• SOURCE DATA
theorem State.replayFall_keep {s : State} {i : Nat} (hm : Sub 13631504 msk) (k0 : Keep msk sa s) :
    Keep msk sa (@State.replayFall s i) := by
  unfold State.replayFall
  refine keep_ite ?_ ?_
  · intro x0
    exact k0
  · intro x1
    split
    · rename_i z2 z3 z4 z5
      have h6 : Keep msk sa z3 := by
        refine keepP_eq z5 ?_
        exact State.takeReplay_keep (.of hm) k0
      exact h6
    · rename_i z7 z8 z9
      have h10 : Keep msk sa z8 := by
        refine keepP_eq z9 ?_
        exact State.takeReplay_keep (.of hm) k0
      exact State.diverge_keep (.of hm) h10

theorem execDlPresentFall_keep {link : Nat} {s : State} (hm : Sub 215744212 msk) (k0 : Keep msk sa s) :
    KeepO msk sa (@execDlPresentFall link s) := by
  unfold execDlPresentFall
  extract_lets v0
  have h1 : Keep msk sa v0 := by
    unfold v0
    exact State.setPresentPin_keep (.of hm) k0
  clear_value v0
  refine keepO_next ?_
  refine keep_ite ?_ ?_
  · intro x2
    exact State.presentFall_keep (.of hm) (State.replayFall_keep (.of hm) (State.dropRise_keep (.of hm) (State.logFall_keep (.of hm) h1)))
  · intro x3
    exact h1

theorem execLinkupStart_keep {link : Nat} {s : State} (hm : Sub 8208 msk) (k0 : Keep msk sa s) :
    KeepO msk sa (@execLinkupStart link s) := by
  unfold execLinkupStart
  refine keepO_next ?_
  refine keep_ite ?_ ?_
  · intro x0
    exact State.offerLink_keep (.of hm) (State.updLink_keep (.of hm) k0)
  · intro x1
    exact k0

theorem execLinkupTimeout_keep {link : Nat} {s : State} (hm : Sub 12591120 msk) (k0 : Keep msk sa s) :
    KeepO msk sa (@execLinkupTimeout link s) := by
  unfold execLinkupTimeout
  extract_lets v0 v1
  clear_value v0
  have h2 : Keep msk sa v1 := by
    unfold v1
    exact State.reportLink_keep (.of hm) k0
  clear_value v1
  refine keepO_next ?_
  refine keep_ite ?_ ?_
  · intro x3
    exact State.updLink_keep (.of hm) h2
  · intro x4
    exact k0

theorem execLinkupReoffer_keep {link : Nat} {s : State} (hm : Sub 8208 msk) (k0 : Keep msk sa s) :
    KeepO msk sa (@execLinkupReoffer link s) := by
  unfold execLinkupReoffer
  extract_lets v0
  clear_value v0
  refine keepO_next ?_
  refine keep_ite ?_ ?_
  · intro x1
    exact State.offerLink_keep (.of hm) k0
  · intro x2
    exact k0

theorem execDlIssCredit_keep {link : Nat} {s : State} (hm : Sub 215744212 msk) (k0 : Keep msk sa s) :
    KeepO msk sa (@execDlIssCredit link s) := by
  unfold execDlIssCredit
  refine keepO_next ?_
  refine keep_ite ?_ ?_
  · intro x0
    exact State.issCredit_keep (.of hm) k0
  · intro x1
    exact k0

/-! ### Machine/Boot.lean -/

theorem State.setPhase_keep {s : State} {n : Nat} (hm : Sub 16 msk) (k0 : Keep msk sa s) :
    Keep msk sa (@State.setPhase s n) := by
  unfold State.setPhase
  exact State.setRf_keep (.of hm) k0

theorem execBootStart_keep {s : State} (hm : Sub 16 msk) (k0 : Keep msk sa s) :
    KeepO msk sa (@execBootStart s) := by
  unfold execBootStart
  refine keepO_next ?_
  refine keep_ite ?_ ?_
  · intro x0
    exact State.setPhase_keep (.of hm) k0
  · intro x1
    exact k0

• YOUR INSTRUCTIONS
From the records above, return each line where "theorem" occurs.

• EXERCISE SOLUTION
theorem State.replayFall_keep {s : State} {i : Nat} (hm : Sub 13631504 msk) (k0 : Keep msk sa s) :
theorem execDlPresentFall_keep {link : Nat} {s : State} (hm : Sub 215744212 msk) (k0 : Keep msk sa s) :
theorem execLinkupStart_keep {link : Nat} {s : State} (hm : Sub 8208 msk) (k0 : Keep msk sa s) :
theorem execLinkupTimeout_keep {link : Nat} {s : State} (hm : Sub 12591120 msk) (k0 : Keep msk sa s) :
theorem execLinkupReoffer_keep {link : Nat} {s : State} (hm : Sub 8208 msk) (k0 : Keep msk sa s) :
theorem execDlIssCredit_keep {link : Nat} {s : State} (hm : Sub 215744212 msk) (k0 : Keep msk sa s) :
theorem State.setPhase_keep {s : State} {n : Nat} (hm : Sub 16 msk) (k0 : Keep msk sa s) :
theorem execBootStart_keep {s : State} (hm : Sub 16 msk) (k0 : Keep msk sa s) :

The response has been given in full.